Four (21.05%) out of the 19 respondents that have the same Hb AS gene as their intended spouse went ahead with the marriage. This is lower than the 90% recorded when the Saudi screening programme was first introduced, but comparable with the current level in the Saudi programme15. The at-risk couples that went ahead with the marriage in our study cited as reasons the difficulty of jettisoning their spouses, and the power of God to prevent a child with sickle cell disease. These reasons are similar to those given by the Saudis 18. The Saudi health authorities were able to achieve a five-fold increase in the frequency of voluntary cancellations of at-risk marriage proposals, by placing emphasis on health education, genetic counselling and prenatal diagnosis 16, 18, 22.
The health education of the public on genetics, manifestations and the prognosis of sickle cell disease would increase health literacy, reduce the belief in divine intervention, and increase the voluntary cancellation of at-risk marriage. This is where the government has to step in, as religious organizations, especially the Pentecostal Christians in Nigeria have a firm belief in miracle, and are therefore likely to encourage at-risk couples ‘with the right faith’ to go ahead with the marriage 23.
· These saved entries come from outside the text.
theorem State.tryEvict_unswapped (s : State) (k : Nat) : (s.tryEvict k).unswapped = s.unswapped := by
  unfold State.tryEvict
  simp only
  split <;> simp

theorem State.pCount_unswapped (s : State) (p : Nat) {sub : Nat} (n : Nat) (hne : sub % 256 ≠ 0xBB) :
    (s.pCount p sub n).unswapped = s.unswapped := by
  obtain ⟨-, cores, -⟩ := State.unsent_eq_iff.1 (s.count_unsent (pKey p sub) n)
  exact State.unswapped_eq_iff.2 ⟨cores, s.pCount_lateTeardowns p n hne⟩

@[simp] theorem State.requestEvict_unswapped (s : State) (k : Nat) (counts : Bool) :
    (s.requestEvict k counts).unswapped = s.unswapped := by
  unfold State.requestEvict
  simp only
  split
  · rw [State.tryEvict_unswapped]
    split
    · exact (State.pCount_unswapped _ _ 1 (by decide)).trans (s.setCtxE_unswapped k _)
    · exact s.setCtxE_unswapped k _
  · rfl

theorem State.swap_unswapped (s : State) (p : Nat) : (s.swap p).unswapped = s.unswapped := by
  unfold State.swap
  extract_lets noted run top
  have noted_kept : noted.unswapped = s.unswapped := s.noteCtxs_unswapped p
  split
  · exact noted_kept
  split
  · exact noted_kept
  split
  · exact (noted.setCtxE_unswapped _ _).trans noted_kept
  split
  · exact noted_kept
  · rw [foldl_keeps State.unswapped (fun t (e : Nat × Bool) => t.requestEvict_unswapped e.1 e.2), noted_kept]

/-- Keeping the times of contexts leaves their states alone. -/
@[simp] theorem State.noteCtxs_ending (s : State) (p k : Nat) : (s.noteCtxs p).ending k = s.ending k := by
  refine foldl_keeps (State.ending · k) (fun s j => ?_) _ s
  unfold State.noteCtx
  simp only
  split
  · rfl
  · by_cases h : k = j
    · subst h; simp [State.ending]
    · simp [State.ending, h]

theorem State.setCtxE_ending_ne (s : State) {j k : Nat} (h : k ≠ j) (x : Ctx) : (s.setCtxE j x).ending k = s.ending k := by
  simp only [State.ending, State.ctx_setCtxE, if_neg h]

/-- Only a RESIDENT context is evicted on request. -/
theorem State.requestEvict_ending (s : State) (j : Nat) (counts : Bool) {k : Nat} (h : (s.ctx k).state = .retired) :
    (s.requestEvict j counts).ending k = s.ending k := by
  unfold State.requestEvict
  extract_lets x asked counted
  split
  next resident =>
    have other : k ≠ j := by rintro rfl; simp [x, h] at resident
    have counted_kept : counted.ending k = s.ending k := by
      have asked_kept : asked.ending k = s.ending k := s.setCtxE_ending_ne other _
      simp only [counted]
      split
      · rw [← asked_kept]
        obtain ⟨tables, -⟩ := State.ctxSaves_eq_iff.1 (asked.count_ctxSaves (pKey (j / 16) 0xB5) 1)
        simp only [State.ending, State.pCount, State.ctx_of_ctxs tables]
      · exact asked_kept
    unfold State.tryEvict
    simp only
    split
    · rw [State.setCtxE_ending_ne _ other, counted_kept]
    · exact counted_kept
  · rfl

/-- A context that the swapper brings in was SWAPPED, and those it evicts were RESIDENT. -/
theorem State.swap_ending (s : State) (p : Nat) {k : Nat} (h : (s.ctx k).state = .retired) :
    (s.swap p).ending k = s.ending k := by
  unfold State.swap
  extract_lets noted run top
  have noted_kept : noted.ending k = s.ending k := s.noteCtxs_ending p k
  have retired (t : State) (kept : t.ending k = s.ending k) : (t.ctx k).state = .retired := by
    obtain ⟨state, -, -⟩ := State.ending_eq_iff.1 kept
    rw [state, h]
  split
  · exact noted_kept
  next j picked =>
    have runnable : noted.ctxRunnable j = true := by
      have mem := List.mem_of_mem_filter (leastBy_mem picked)
      exact (List.mem_filter.1 mem).2
    have other : k ≠ j := by
      rintro rfl
      simp [State.ctxRunnable, retired noted noted_kept] at runnable
    split
    · exact noted_kept
    split
    · rw [State.modCtxE, State.setCtxE_ending_ne _ other, noted_kept]
    split
    · exact noted_kept
    · exact List.foldlRecOn (motive := fun t : State => t.ending k = s.ending k) _ _ noted_kept fun t kept e _ =>
        (t.requestEvict_ending e.1 e.2 (retired t kept)).trans kept

/-! ## A teardown ends (R197) -/

/-- Clearing a core twice clears it. -/
theorem CoreSt.cleared_cleared (x : CoreSt) : x.cleared.cleared = x.cleared := rfl

/-- The cores of a list cleared, memory aside. -/
theorem core_foldl_cleared {f : State → Nat → State}
    (hf : ∀ s c j, (f s c).core j = if j = c then (s.core c).cleared else s.core j)
    (l : List Nat) (s : State) (j : Nat) : (l.foldl f s).core j = if j ∈ l then (s.core j).cleared else s.core j := by
  induction l generalizing s with
  | nil => simp
  | cons c l ih =>
    rw [List.foldl_cons, ih, hf]
    by_cases here : j = c
    · subst here
      simp [CoreSt.cleared_cleared]
    · simp [here]

/-- The entry, the cores and the count of late teardowns at the end of a teardown. -/
theorem State.endTeardown_spec (s : State) (k : Nat) (timedOut : Bool) :
    (s.endTeardown k timedOut).ending k = (.retired, timedOut, s.beatIx) ∧
    (∀ c, (s.endTeardown k timedOut).core c = if c ∈ s.freeCoresOf k then (s.core c).cleared else s.core c) ∧
    (timedOut = true → ((s.endTeardown k timedOut).pRd (k / 16) 0xBB).toNat =
      min ((s.pRd (k / 16) 0xBB).toNat + 1) (2 ^ 32 - 1)) := by
  unfold State.endTeardown
  extract_lets x cleared y retired
  have clock : cleared.ctxClock = s.ctxClock := by
    refine foldl_ctxClock (fun t c => ?_) _ s
    rfl
  obtain ⟨-, beat_kept, late_kept⟩ := State.ctxClock_eq_iff.1 clock
  have cores (c : Nat) : cleared.core c = if c ∈ s.freeCoresOf k then (s.core c).cleared else s.core c := by
    refine core_foldl_cleared (fun t d j => ?_) _ s c
    exact State.core_modCore _ d j _
  have beat : cleared.beatIx = s.beatIx := by rw [State.beatIx, beat_kept, State.beatIx]
  have late : cleared.pRd (k / 16) 0xBB = s.pRd (k / 16) 0xBB := congrFun late_kept (k / 16)
  have entry : retired.ending k = (.retired, timedOut, s.beatIx) := by
    simp only [retired, State.ending, State.ctx_setCtxE, if_true, beat]
  cases timedOut with
  | false => exact ⟨entry, cores, fun h => absurd h (by decide)⟩
  | true =>
    obtain ⟨h, counted⟩ : ∃ h, retired.count32Sat (pKey (k / 16) 0xBB) 1 =
        State.wr { retired with health := h } (pKey (k / 16) 0xBB)
          (BitVec.ofNat 64 (min ((s.pRd (k / 16) 0xBB).toNat + 1) (2 ^ 32 - 1))) := by
      rw [← late]
      unfold State.count32Sat State.countSat State.shadowOf
      split <;> exact ⟨_, rfl⟩
    rw [if_pos rfl, counted]
    refine ⟨entry, cores, fun _ => ?_⟩
    rw [State.pRd_eq, State.rd_wr, if_pos rfl, BitVec.toNat_ofNat, Nat.mod_eq_of_lt]
    omega

/-- A teardown that ends, and what the swapper leaves of it. -/
theorem State.endTeardown_swap_spec (s : State) (p k : Nat) (timedOut : Bool) :
    let t := (s.endTeardown k timedOut).swap p
    t.ending k = (.retired, timedOut, s.beatIx) ∧
    (∀ c, t.core c = if c ∈ s.freeCoresOf k then (s.core c).cleared else s.core c) ∧
    (timedOut = true → (t.pRd (k / 16) 0xBB).toNat = min ((s.pRd (k / 16) 0xBB).toNat + 1) (2 ^ 32 - 1)) := by
  obtain ⟨entry, cores, late⟩ := s.endTeardown_spec k timedOut
  obtain ⟨cores_kept, late_kept⟩ := State.unswapped_eq_iff.1 ((s.endTeardown k timedOut).swap_unswapped p)
  obtain ⟨retired, -, -⟩ := State.ending_eq_iff.1 entry
  refine ⟨((s.endTeardown k timedOut).swap_ending p retired).trans entry, fun c => ?_, fun h => ?_⟩
  · rw [State.core_of_cores cores_kept, cores]
  · have kept : ((s.endTeardown k timedOut).swap p).pRd (k / 16) 0xBB = (s.endTeardown k timedOut).pRd (k / 16) 0xBB :=
      congrFun late_kept (k / 16)
    rw [kept, late h]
Genetic counselling would clearly spell out to the at-risk couple the probability of having a child with sickle cell disease, and the options for risk reduction 24. Genetic counselling is another role that has to be taken up by the government. It would require that health workers with skills in genetic counselling are available in even primary health care facilities, to ensure that the services can easily be accessed. Genetic counselling however needs to be carried out as early as possible in the marriage process, to make it easier for at-risk couples to voluntarily break up. It has therefore been proposed that screening should be made mandatory for students, to ensure that the genotype is known long before marriage25.
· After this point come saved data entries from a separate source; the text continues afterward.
-- ==== Sys2Proof/Decode.lean ====
section
/-!
DEFINITION. The instruction words of the block: the eleven wire commands are encoded as frames
(30_encoding.md R90, opcode_table.json); every other operation has no encoding ("selected through the host or
internal interface, not by bits on the wire"). Decoding is DECODE (41_frame_codec.md R146) followed by the
choice of the command by its opcode (44_commands.md R231), total on any bytes, rejecting by name. The Session
`p` and the timeout `t` of a call are not in the frame; the caller supplies them (log 16, log 17).
-/

namespace Sys2Proof

open Sys2Proof.Machine

/-- Why bytes are no instruction word. -/
inductive DecodeError where
  /-- The bytes hold no frame: the `FramingError` of R146. -/
  | framing (cls : FramingClass)
  /-- A good frame whose command byte has no row in `cfg.OPTABLE` (R104). -/
  | unassignedOpcode (command : Byte) (payload : Bytes)
  /-- A good frame whose payload does not fit the operand of its command (R241, R242). -/
  | operandShape (command : Byte) (payload : Bytes)
deriving DecidableEq, Repr

/-- The instruction that bytes begin with and the bytes after it, or why there is none. -/
inductive Decoded where
  | instr (i : Instr) (rest : Bytes)
  | rejected (e : DecodeError)
deriving DecidableEq, Repr

/-- The wire command of an opcode with its payload (R231 to R242). An opcode that `cfg.OPTABLE` has beyond the
eleven named ones is sent by SEND as its row says (R105, R243). -/
def commandOf (cfg : Config) (p : PortId) (t : Nat) (command : Byte) (payload : Bytes) :
    Except DecodeError Instr :=
  if command = cfg.opPtt then .ok (.ptt p t payload)
  else if command = cfg.opModeSet then .ok (.modeSet p t payload)
  else if command = cfg.opStatusSync then .ok (.statusSync p t payload)
  else if command = cfg.opEquipId then .ok (.equipId p t payload)
  else if command = cfg.opPowerSet then .ok (.powerSet p t payload)
  else if command = cfg.opRxoffSet then .ok (.rxoffSet p t payload)
  else if command = cfg.opMeterSync then .ok (.meterSync p t payload)
  else if command = cfg.opParamSync then .ok (.paramSync p t payload)
  else if command = cfg.opSpectrum then .ok (.spectrum p t payload)
  else if command = cfg.opChWrite then
    if payload.length = cfg.recordLen then .ok (.chWrite p t payload)
    else .error (.operandShape command payload)
  else if command = cfg.opChRead then
    match payload with
    | [b0, b1] => .ok (.chRead p t (unbe16 b0 b1))
    | _ => .error (.operandShape command payload)
  else
    match rowOf cfg command with
    | some _ => .ok (.send p command payload t false)
    | none => .error (.unassignedOpcode command payload)

/-- The decoder of instruction words: the first frame of `bytes` (R146), then its command. -/
def decode (cfg : Config) (p : PortId) (t : Nat) (bytes : Bytes) : Decoded :=
  match decodeFrame cfg bytes with
  | .error cls => .rejected (.framing cls)
  | .packet q consumed =>
    match commandOf cfg p t q.command q.payload with
    | .ok i => .instr i (bytes.drop consumed)
    | .error e => .rejected e

/-- The frame of a wire command with a payload that fits a frame (R92). -/
def encodeCommand (cfg : Config) (command : Byte) (payload : Bytes) : Option Bytes :=
  if payloadWf payload then some (encodeFrame cfg command payload) else none

/-- The encoder: the frame of a wire command (R90, R101, R232 to R242); no other operation has bits on the
wire. -/
def encode (cfg : Config) (i : Instr) : Option Bytes :=
  match i with
  | .ptt _ _ payload => encodeCommand cfg cfg.opPtt payload
  | .modeSet _ _ payload => encodeCommand cfg cfg.opModeSet payload
  | .statusSync _ _ payload => encodeCommand cfg cfg.opStatusSync payload
  | .equipId _ _ payload => encodeCommand cfg cfg.opEquipId payload
  | .powerSet _ _ payload => encodeCommand cfg cfg.opPowerSet payload
  | .rxoffSet _ _ payload => encodeCommand cfg cfg.opRxoffSet payload
  | .meterSync _ _ payload => encodeCommand cfg cfg.opMeterSync payload
  | .paramSync _ _ payload => encodeCommand cfg cfg.opParamSync payload
  | .spectrum _ _ payload => encodeCommand cfg cfg.opSpectrum payload
  | .chWrite _ _ payload => encodeCommand cfg cfg.opChWrite payload
  | .chRead _ _ index => encodeCommand cfg cfg.opChRead (be16 index)
  | .crcInit | .crcByte _ | .crcBit _ | .crc16 _ | .crcValue _ | .crcCheck _ _ => none
  | .encode _ _ | .decode _ | .decStep _ => none
  | .connect _ | .disconnect _ | .resetInput _ | .txPut _ _ | .rxTake _ => none
  | .send _ _ _ _ _ => none
  | .encodeChannel _ | .encodeChannelStrict _ | .decodeChannel _ | .freqToIndex _ | .indexToFreq _ => none
  | .readChannel _ _ _ | .writeChannel _ _ _ _ | .queryStatus _ _ | .setAllowUnstable _ _ => none
  | .queryMeters _ _ | .queryParams _ _ | .readAll _ _ _ | .writeAll _ _ _ => none

/-- The Session (port) of an instruction word of the opcode table, which gives it no bits (log 8). -/
def tablePort : PortId := 0

/-- The timeout of an instruction word of the opcode table, which gives it no bits: the value of the spec's
vectors (R6 `timeout`, log 8). -/
def tableTimeout : Nat := 1000

/-- Byte `k` of a number, byte 0 its least significant. -/
def byteOfNat (w k : Nat) : Byte := BitVec.ofNat 8 (w / 2 ^ (8 * k))

/-- The bytes of an instruction word as opcode_table.json numbers them: its low byte is the command byte of the
frame, the bytes above it are the payload's first bytes, every payload byte the table gives no bits is zero, and
the magic, the length and the CRC are those of the frame (R90 to R93). -/
def tableBytes (cfg : Config) (nbits w : Nat) : Option Bytes :=
  if nbits = 0 then none
  else
    let word := w % 2 ^ nbits
    let command := byteOfNat word 0
    let given := (List.range ((nbits + 7) / 8 - 1)).map (fun k => byteOfNat word (k + 1))
    let want := match rowOf cfg command with
      | some row => operandBytes cfg row.request
      | none => 0
    some (encodeFrame cfg command (given ++ List.replicate (want - given.length) 0#8))

/-- The instruction the decoder reads from a word of the opcode table, under `CFG_REF`, whose opcodes the table
lists. -/
def decodeTableWord (nbits w : Nat) : Option Instr :=
  match tableBytes cfgRef nbits w with
  | none => none
  | some bytes =>
    match decode cfgRef tablePort tableTimeout bytes with
    | .instr i _ => some i
    | .rejected _ => none

end Sys2Proof
end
Prenatal diagnosis and termination of pregnancy are the last option for the at-risk couple. It is widely accepted 26, even in the highly conservative Muslim society 19, 22; and makes it possible for the at-risk couple to have a normal reproductive activity 27. It is however very technically challenging, as it requires highly specialized obstetric skills in ultrasound examination and fetal tissue sampling; and specialist cytogenetic and biochemical genetic diagnostic techniques 24. It also carries a serious ethical burden, since it involves the termination of pregnancy. Prenatal diagnosis is also very expensive, and is currently affordable to only a minute proportion of those that require it in Nigeria 28.
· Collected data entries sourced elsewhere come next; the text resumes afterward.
-- ==== Sys2Proof/Machine/State.lean ====
section
/-!
DEFINITION. The state of the engine as plain data (10_state.md R20 to R36, R41, R46), the values and typed errors
an operation returns (60_exceptions.md R310 to R318), the inputs of the environment, the refusals, and the state
at power-on.
-/

namespace Sys2Proof.Machine

/-! ## Values of the registers -/

/-- `dec.phase` (R22). -/
inductive Phase where
  | hunt
  | len
  | body
  | done
deriving DecidableEq, Repr

/-- The decoder registers `dec` (R22), and the result that DEC.BYTE and DEC.END store (41_frame_codec.md R152;
log 18). -/
structure Dec where
  phase   : Phase
  win     : Bytes
  len     : Byte
  cnt     : Byte
  body    : Bytes
  skipped : Nat
  result  : Option DecodeResult
deriving DecidableEq, Repr

/-- `disp`, the dispatcher state (R24). -/
inductive Disp where
  | idle
  | sent
  | decoded
  | timedOut
  | framingFailed
deriving DecidableEq, Repr

/-- The failure class of an attempt (R27). -/
inductive FailClass where
  | timeout
  | magic
  | truncated
  | lengthInvalid
  | crc
  | shape
deriving DecidableEq, Repr

/-- The level of an output control line (R28). -/
inductive LineLevel where
  | low
  | high
deriving DecidableEq, Repr

/-- A live Session (R30). -/
structure Session where
  port          : PortId
  baud          : Nat
  dtr           : LineLevel
  rts           : LineLevel
  connected     : Bool
  allowUnstable : Bool
deriving DecidableEq, Repr

/-- The state kept for one port identifier: the Session, its streams and its dispatcher registers (R171: each
Session has "its own `rx`, `tx`, `disp`"), and the policy registers, which outlive the Session (R32). Log 9. -/
structure Link where
  session      : Option Session
  rx           : Bytes
  tx           : Bytes
  disp         : Disp
  attempt      : Nat
  curCmd       : Byte
  curPayload   : Bytes
  curFrame     : Bytes
  deadline     : Nat
  curTimeout   : Nat
  lastRaw      : Bytes
  lastFail     : Option FailClass
  /-- `policy.last_unstable` of the class (`RATE_SCOPE = PerClass`). -/
  unstableAt   : Option Nat
  /-- `policy.last_unstable` of each opcode, by its number (`RATE_SCOPE = PerCommand`). -/
  unstableAtOp : List (Nat × Nat)
deriving DecidableEq, Repr

/-! ## What operations return -/

/-- Causes of `ConnectionError` (R311). -/
inductive ConnectionCause where
  | portUnavailable
  | handshakeFailed
  | notConnected
deriving DecidableEq, Repr

/-- Causes of `UnsupportedOperationError` (R316). -/
inductive UnsupportedCause where
  | blocked
  | notOptedIn
  | noTableEntry
deriving DecidableEq, Repr

/-- The typed errors that reach a caller (R310 to R317), with what each records. `FramingError` and
`TimeoutError` surface only inside a `ProtocolError` (R312, R313), as its class. -/
inductive TypedError where
  | connection (port : PortId) (cause : ConnectionCause)
  | unsupported (opcode : Byte) (cause : UnsupportedCause) (index : Option Word16)
  | rateLimited (opcode : Byte) (remaining : Nat)
  | protocol (opcode : Byte) (cls : FailClass) (attempts : Nat) (lastRaw : Bytes)
  | echoMismatch (index : Word16) (sent echoed : Bytes)
deriving DecidableEq, Repr

/-- An error as it is reported: "every error value carries the opcode, and for channel operations the index"
(46_host_operations.md R290), and the risk class of the request, without which a failure cannot be told from an
ordinary transient one (60_exceptions.md R327: "unless the specific opcode and risk class are reported"). Log
12. -/
structure ErrorReport where
  error   : TypedError
  opcode  : Option Byte
  channel : Option Word16
  risk    : Option Risk
deriving DecidableEq, Repr

/-- What `read_channel` returns: the record and its two reports (R292). -/
structure ReadReport where
  record       : ChannelRecord
  valid        : Bool
  indexMatches : Bool
deriving DecidableEq, Repr

/-- A result slot of READ_ALL (R297). -/
inductive ReadSlot where
  | ok (report : ReadReport)
  | err (report : ErrorReport)
deriving DecidableEq, Repr

/-- A result slot of WRITE_ALL (R298). -/
inductive WriteSlot where
  | ok
  | err (report : ErrorReport)
deriving DecidableEq, Repr

/-- The value or typed error that an operation returns. Log 11. -/
inductive RetVal where
  /-- No operation has returned since power-on. -/
  | nothing
  /-- `()`: the operation returns no value. -/
  | unit
  | word (w : Word16)
  | bytes (s : Bytes)
  | bool (b : Bool)
  | decoded (r : DecodeResult)
  /-- A step of the streaming decoder: whether the byte was consumed, and the result so far (R152). -/
  | decStep (consumed : Bool) (result : Option DecodeResult)
  | packet (q : Packet)
  /-- RX_TAKE: a byte, or empty (R176). -/
  | taken (b : Option Byte)
  | session (x : Session)
  | record (r : ChannelRecord)
  | strict (r : StrictResult)
  | toneIndex (i : Option Nat)
  | toneFreq (f : Option Nat)
  | read (report : ReadReport)
  | readAll (slots : List ReadSlot)
  | writeAll (slots : List WriteSlot)
  | error (report : ErrorReport)
deriving DecidableEq, Repr

/-! ## Inputs -/

/-- What the environment does at one wait of the engine (43_dispatcher.md R202): `now` advances, and bytes
arrive on ports, in order. -/
structure Wait where
  dt     : Nat
  arrive : List (PortId × Byte)
deriving DecidableEq, Repr

/-- The environment's choices still to come, one list for each kind of observation point (R10 `draw`, R41, R44,
R171, R177, R299). Log 6; what happens when a list is exhausted is log 7. -/
structure Env where
  waits   : List Wait
  ioFails : List Bool
  opens   : List Bool
  lines   : List Bool
  cancels : List Bool
deriving DecidableEq, Repr

/-- One entry of the host's queue (log 8). -/
inductive Request where
  /-- The host issues nothing for one step of the environment. -/
  | idle
  /-- An operation selected through the host interface, with its operands. -/
  | op (i : Instr)
  /-- A wire command given as its frame, on the Session of port `p` with timeout `t`. -/
  | frame (p : PortId) (t : Nat) (bytes : Bytes)
deriving DecidableEq, Repr

/-! ## The state -/

/-- The state of the machine. `cfg` to `now` are the spec's (R20, R46); `requests`, `env` and `ret` are the
model's own inputs and outputs (log 6, 8, 11). -/
structure State where
  cfg       : Config
  crcReg    : Word16
  dec       : Dec
  /-- The ports whose record differs from power-on, port numbers strictly rising (log 9). -/
  links     : List (Nat × Link)
  /-- `ports_held` (R31), strictly rising. -/
  portsHeld : List PortId
  now       : Nat
  requests  : List Request
  env       : Env
  ret       : RetVal
deriving DecidableEq, Repr

/-- Why a step could stop with a fault. The spec has none: an error is a value an operation returns, after which
the machine goes on (60_exceptions.md R325, R326). There is no constructor, so no step ends in a fault; log 33. -/
inductive Fault where
deriving DecidableEq, Repr

/-- Why the model gives an input no meaning. Each is safe: a refusal makes no claim about what a real
implementation does with the input (60_exceptions.md R318). -/
inductive Refusal where
  /-- An operation of the opcode table without a meaning yet; raised by `exec`'s refused arms only. Safe. -/
  | notModelled (mnemonic : String)
  /-- An operation on a Session with a request in flight (43_dispatcher.md R191, 70_reset_and_hazards.md R361);
  raised by SEND's gate, CONNECT, DISCONNECT, RESET_INPUT, TX_PUT, RX_TAKE, SET_ALLOW_UNSTABLE, READ_ALL and
  WRITE_ALL. Safe. -/
  | busy (p : PortId)
  /-- A request payload that does not fit its row's request shape (R197); raised by SEND's gate. Safe. -/
  | requestShape (command : Byte)
  /-- A payload longer than 252 bytes (41_frame_codec.md R142); raised by ENCODE and SEND's gate. Safe. -/
  | payloadTooLong (length : Nat)
  /-- A channel index above `MAX_CHANNEL` (46_host_operations.md R291); raised by READ_CHANNEL, WRITE_CHANNEL,
  READ_ALL and WRITE_ALL. Safe. -/
  | indexOutOfRange (index : Word16)
  /-- DECODE_CHANNEL of a number of bytes other than `RECORD_LEN` (45_channel_codec.md R262); raised by
  DECODE_CHANNEL, and by READ_CHANNEL under a table whose response shape is not `Record`. Safe. -/
  | recordLength (length : Nat)
  /-- A configuration that violates R7; raised by `step`. Safe. -/
  | illFormedConfig
deriving DecidableEq, Repr

/-! ## Power-on -/

/-- The decoder registers after DEC.START (R22, R152). -/
def Dec.start : Dec :=
  { phase := .hunt, win := [], len := 0#8, cnt := 0#8, body := [], skipped := 0, result := none }

/-- The record of a port at power-on (R46; the latches R26 are log 3). -/
def Link.powerOn : Link where
  session := none
  rx := []
  tx := []
  disp := .idle
  attempt := 0
  curCmd := 0#8
  curPayload := []
  curFrame := []
  deadline := 0
  curTimeout := 0
  lastRaw := []
  lastFail := none
  unstableAt := none
  unstableAtOp := []

/-- No input of the environment is listed. -/
def Env.empty : Env := { waits := [], ioFails := [], opens := [], lines := [], cancels := [] }

/-- The machine at power-on (10_state.md R46, 70_reset_and_hazards.md R350, R351). The values of `cfg`, `crcReg`
and `now` are log 1, 2 and 4. -/
def State.reset : State where
  cfg := cfgRef
  crcReg := 0xFFFF#16
  dec := Dec.start
  links := []
  portsHeld := []
  now := 0
  requests := []
  env := Env.empty
  ret := .nothing

end Sys2Proof.Machine
end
The knowledge, attitude and uptake of premarital screening for sickle cell disease are high in this semi-urban, Christian community in south-south Nigeria, even as the screening programme is not driven or provided by the government. The input of the government is however required in encouraging the voluntary cancellation of at-risk marriages, by providing health education, genetic counselling and prenatal diagnosis that the religious organizations that currently champion the premarital screening are not properly equipped to provide.